TASK DIRECTIONS | Everything from the line containing "def replyTo (m" through the line containing "def outSlots (s" should be repeated exactly, and nothing else from the data.

════════════════

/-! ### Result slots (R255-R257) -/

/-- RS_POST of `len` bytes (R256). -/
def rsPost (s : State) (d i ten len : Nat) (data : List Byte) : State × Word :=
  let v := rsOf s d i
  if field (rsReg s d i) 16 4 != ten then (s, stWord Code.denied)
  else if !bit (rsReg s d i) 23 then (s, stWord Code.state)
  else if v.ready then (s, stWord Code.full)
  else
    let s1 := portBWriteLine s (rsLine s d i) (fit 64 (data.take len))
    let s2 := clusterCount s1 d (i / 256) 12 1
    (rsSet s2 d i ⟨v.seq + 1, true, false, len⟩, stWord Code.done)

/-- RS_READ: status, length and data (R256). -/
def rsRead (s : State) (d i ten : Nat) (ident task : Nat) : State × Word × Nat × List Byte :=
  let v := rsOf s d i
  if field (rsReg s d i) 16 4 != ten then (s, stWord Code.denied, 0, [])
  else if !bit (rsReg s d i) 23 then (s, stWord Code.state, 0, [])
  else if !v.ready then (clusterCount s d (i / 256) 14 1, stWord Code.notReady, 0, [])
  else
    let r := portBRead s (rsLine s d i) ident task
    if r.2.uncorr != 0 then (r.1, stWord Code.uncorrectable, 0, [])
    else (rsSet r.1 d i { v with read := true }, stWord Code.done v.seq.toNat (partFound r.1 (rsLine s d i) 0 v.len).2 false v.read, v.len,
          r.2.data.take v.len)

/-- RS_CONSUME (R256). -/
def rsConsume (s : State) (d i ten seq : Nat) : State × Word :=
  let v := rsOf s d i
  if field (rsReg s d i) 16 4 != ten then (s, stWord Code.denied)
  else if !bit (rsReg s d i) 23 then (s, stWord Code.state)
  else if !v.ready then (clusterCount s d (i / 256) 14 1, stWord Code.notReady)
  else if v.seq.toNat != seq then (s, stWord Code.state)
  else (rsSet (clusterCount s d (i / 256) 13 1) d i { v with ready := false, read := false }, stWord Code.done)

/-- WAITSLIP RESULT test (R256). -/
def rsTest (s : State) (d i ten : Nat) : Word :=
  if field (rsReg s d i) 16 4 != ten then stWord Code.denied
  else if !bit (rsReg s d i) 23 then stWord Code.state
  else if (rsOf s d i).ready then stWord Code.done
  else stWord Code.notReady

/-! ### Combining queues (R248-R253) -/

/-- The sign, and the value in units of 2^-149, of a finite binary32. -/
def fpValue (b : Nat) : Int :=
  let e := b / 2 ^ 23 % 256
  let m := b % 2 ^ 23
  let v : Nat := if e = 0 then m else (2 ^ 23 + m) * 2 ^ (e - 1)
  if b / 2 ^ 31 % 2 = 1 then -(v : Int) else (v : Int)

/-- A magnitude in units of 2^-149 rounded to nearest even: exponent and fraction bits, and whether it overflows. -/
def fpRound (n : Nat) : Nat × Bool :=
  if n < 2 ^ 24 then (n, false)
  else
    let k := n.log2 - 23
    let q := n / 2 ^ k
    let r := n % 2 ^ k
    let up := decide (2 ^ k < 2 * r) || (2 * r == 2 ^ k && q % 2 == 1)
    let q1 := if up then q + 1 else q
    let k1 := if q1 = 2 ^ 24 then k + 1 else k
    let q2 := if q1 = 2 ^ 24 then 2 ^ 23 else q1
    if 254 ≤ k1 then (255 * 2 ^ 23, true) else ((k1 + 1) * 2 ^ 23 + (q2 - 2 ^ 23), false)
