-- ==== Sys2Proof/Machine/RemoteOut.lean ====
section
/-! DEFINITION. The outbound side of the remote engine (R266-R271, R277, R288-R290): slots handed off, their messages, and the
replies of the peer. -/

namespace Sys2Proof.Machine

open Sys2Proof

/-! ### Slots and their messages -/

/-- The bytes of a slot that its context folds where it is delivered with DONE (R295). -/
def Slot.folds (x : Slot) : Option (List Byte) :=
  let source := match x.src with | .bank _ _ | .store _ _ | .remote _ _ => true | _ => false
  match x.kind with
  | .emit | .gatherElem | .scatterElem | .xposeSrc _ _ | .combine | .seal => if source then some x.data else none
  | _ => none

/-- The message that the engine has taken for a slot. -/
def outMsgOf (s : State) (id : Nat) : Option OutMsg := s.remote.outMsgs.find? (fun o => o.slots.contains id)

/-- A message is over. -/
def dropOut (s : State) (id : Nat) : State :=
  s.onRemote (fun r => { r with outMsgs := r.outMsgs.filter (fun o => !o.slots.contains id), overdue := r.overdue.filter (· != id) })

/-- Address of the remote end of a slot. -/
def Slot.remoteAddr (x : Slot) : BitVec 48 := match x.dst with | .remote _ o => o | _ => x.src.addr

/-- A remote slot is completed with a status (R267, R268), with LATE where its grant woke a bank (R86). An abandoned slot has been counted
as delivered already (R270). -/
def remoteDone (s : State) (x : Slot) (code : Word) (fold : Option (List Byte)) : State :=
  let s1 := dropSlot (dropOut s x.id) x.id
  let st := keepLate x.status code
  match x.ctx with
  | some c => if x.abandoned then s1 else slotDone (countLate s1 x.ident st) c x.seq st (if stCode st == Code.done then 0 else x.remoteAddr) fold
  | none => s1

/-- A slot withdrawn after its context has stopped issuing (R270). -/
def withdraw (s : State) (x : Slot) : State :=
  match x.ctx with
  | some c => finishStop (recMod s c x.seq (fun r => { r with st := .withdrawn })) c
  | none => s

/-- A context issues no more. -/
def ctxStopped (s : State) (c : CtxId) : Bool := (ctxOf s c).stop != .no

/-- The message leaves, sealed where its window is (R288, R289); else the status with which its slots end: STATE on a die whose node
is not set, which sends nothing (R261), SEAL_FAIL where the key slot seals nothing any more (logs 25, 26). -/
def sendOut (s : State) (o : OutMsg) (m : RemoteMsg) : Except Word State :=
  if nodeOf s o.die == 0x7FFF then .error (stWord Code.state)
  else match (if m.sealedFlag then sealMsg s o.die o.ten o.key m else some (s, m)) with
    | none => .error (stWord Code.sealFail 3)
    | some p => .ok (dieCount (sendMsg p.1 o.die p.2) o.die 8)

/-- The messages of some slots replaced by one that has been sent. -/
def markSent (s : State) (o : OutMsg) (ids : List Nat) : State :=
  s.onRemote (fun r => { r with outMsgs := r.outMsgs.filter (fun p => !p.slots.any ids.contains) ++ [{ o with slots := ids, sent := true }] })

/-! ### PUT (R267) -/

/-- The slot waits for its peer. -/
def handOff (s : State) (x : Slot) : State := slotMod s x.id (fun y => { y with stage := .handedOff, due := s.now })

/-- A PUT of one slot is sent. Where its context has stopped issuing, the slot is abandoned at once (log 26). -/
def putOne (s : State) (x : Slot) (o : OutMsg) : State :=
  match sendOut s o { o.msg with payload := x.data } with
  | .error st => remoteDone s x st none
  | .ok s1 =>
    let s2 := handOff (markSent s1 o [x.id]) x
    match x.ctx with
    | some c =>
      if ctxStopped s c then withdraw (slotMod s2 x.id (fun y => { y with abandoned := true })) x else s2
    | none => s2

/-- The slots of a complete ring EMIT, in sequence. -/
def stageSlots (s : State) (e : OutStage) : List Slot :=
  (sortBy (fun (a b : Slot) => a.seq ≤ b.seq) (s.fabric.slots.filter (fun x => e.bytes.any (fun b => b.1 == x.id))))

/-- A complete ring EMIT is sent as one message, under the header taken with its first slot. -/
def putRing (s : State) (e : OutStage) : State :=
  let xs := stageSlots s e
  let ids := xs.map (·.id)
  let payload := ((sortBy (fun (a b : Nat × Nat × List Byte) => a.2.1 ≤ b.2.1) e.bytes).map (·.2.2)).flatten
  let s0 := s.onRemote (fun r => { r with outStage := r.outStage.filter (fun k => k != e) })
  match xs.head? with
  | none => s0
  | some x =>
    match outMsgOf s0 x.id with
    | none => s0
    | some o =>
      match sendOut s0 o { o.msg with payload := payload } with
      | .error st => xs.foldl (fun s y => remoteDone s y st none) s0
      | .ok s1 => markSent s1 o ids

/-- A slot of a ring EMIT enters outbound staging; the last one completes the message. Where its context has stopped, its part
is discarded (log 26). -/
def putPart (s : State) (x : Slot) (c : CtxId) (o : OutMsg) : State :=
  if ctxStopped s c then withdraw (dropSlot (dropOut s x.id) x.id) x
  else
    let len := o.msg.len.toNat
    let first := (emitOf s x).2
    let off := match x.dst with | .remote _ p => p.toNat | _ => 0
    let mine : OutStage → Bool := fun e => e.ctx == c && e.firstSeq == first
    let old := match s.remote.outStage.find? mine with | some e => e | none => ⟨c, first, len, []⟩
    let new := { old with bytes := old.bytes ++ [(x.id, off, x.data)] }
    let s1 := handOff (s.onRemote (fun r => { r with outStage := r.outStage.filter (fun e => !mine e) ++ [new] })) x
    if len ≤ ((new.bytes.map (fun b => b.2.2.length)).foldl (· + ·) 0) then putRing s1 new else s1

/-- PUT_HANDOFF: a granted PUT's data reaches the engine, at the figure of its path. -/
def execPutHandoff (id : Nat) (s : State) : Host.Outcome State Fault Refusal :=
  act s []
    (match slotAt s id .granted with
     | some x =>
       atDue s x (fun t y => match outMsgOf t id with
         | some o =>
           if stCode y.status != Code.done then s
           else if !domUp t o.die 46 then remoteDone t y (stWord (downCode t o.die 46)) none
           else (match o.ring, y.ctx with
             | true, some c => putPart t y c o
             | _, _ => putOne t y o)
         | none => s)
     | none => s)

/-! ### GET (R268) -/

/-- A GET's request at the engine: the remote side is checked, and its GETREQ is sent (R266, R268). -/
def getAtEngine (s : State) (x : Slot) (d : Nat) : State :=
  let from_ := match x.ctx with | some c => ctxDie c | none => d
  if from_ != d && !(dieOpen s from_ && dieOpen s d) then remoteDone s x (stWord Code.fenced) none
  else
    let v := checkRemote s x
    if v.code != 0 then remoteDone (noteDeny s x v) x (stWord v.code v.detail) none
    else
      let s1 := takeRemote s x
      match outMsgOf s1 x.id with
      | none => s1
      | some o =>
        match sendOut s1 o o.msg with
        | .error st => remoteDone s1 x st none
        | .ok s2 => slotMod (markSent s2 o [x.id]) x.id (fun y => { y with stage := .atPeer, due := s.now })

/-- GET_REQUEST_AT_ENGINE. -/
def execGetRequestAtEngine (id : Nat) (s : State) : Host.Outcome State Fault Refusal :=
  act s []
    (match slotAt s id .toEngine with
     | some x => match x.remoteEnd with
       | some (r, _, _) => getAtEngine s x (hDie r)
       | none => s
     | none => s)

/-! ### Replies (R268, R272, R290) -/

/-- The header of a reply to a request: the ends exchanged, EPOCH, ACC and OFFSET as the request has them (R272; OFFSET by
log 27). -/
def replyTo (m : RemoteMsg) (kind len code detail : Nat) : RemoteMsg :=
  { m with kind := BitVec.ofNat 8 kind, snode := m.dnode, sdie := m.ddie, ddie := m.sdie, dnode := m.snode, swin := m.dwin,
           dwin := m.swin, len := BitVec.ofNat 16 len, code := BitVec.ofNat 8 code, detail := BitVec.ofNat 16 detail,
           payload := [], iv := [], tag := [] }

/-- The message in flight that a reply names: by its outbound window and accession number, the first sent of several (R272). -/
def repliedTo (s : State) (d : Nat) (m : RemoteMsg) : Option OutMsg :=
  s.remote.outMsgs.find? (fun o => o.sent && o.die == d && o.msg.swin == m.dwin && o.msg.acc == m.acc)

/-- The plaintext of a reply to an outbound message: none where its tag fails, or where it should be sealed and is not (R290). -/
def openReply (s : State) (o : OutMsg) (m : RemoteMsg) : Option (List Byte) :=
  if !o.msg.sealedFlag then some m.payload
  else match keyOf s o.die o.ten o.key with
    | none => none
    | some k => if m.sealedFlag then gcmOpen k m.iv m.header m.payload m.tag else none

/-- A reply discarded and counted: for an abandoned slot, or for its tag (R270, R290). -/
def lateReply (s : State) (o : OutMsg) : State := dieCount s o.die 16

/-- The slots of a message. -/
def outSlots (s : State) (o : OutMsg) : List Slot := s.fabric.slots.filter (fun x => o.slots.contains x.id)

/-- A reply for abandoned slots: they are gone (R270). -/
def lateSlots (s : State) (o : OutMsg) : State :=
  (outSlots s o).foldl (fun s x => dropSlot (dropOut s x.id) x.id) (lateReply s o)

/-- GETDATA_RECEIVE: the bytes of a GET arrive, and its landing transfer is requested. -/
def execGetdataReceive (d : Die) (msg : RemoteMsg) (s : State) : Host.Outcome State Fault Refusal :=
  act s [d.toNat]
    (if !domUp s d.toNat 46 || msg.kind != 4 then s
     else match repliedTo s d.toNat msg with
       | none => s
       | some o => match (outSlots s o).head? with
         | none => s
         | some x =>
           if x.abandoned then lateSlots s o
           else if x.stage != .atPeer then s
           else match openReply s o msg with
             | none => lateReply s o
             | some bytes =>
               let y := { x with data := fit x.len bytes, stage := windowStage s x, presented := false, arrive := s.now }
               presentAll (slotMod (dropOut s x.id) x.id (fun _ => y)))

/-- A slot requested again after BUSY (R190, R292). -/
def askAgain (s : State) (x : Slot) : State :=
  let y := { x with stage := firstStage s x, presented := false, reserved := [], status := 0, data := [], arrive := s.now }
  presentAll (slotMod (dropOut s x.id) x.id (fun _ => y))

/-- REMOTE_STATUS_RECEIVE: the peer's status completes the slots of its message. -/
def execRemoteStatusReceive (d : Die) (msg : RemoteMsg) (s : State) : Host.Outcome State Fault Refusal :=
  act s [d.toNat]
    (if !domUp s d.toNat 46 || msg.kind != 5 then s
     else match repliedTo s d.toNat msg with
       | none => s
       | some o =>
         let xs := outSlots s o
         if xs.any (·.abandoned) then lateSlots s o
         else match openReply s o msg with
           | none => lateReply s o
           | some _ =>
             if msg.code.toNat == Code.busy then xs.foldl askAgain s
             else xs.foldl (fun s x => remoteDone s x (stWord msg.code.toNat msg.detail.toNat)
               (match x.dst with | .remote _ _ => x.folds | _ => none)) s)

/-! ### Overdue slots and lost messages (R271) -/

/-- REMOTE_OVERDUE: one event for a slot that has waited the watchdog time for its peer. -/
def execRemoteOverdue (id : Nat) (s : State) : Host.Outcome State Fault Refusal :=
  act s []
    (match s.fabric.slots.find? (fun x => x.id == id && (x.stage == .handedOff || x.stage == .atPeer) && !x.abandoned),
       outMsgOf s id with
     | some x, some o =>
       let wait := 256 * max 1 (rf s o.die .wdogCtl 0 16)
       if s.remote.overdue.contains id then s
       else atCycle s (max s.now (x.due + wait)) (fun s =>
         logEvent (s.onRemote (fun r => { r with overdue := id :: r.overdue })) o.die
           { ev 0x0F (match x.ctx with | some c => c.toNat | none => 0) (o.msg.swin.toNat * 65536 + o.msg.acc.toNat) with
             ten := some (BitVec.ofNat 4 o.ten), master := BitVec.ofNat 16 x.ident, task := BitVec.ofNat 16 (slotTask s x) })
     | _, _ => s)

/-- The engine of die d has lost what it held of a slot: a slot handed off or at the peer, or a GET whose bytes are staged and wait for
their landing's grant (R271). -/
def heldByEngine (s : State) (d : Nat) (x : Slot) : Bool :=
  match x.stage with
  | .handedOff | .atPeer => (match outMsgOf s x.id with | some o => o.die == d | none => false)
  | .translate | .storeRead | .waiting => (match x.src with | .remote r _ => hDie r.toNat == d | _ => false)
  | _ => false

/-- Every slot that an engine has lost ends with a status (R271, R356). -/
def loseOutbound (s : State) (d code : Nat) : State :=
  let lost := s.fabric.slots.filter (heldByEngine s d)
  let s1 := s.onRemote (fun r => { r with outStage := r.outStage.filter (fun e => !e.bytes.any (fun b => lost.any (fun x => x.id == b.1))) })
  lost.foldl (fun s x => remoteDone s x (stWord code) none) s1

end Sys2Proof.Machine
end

════════════════

FINISHED EXERCISE |
def replyTo (m : RemoteMsg) (kind len code detail : Nat) : RemoteMsg :=
  { m with kind := BitVec.ofNat 8 kind, snode := m.dnode, sdie := m.ddie, ddie := m.sdie, dnode := m.snode, swin := m.dwin,
           dwin := m.swin, len := BitVec.ofNat 16 len, code := BitVec.ofNat 8 code, detail := BitVec.ofNat 16 detail,
           payload := [], iv := [], tag := [] }

/-- The message in flight that a reply names: by its outbound window and accession number, the first sent of several (R272). -/
def repliedTo (s : State) (d : Nat) (m : RemoteMsg) : Option OutMsg :=
  s.remote.outMsgs.find? (fun o => o.sent && o.die == d && o.msg.swin == m.dwin && o.msg.acc == m.acc)

/-- The plaintext of a reply to an outbound message: none where its tag fails, or where it should be sealed and is not (R290). -/
def openReply (s : State) (o : OutMsg) (m : RemoteMsg) : Option (List Byte) :=
  if !o.msg.sealedFlag then some m.payload
  else match keyOf s o.die o.ten o.key with
    | none => none
    | some k => if m.sealedFlag then gcmOpen k m.iv m.header m.payload m.tag else none

/-- A reply discarded and counted: for an abandoned slot, or for its tag (R270, R290). -/
def lateReply (s : State) (o : OutMsg) : State := dieCount s o.die 16

/-- The slots of a message. -/
def outSlots (s : State) (o : OutMsg) : List Slot := s.fabric.slots.filter (fun x => o.slots.contains x.id)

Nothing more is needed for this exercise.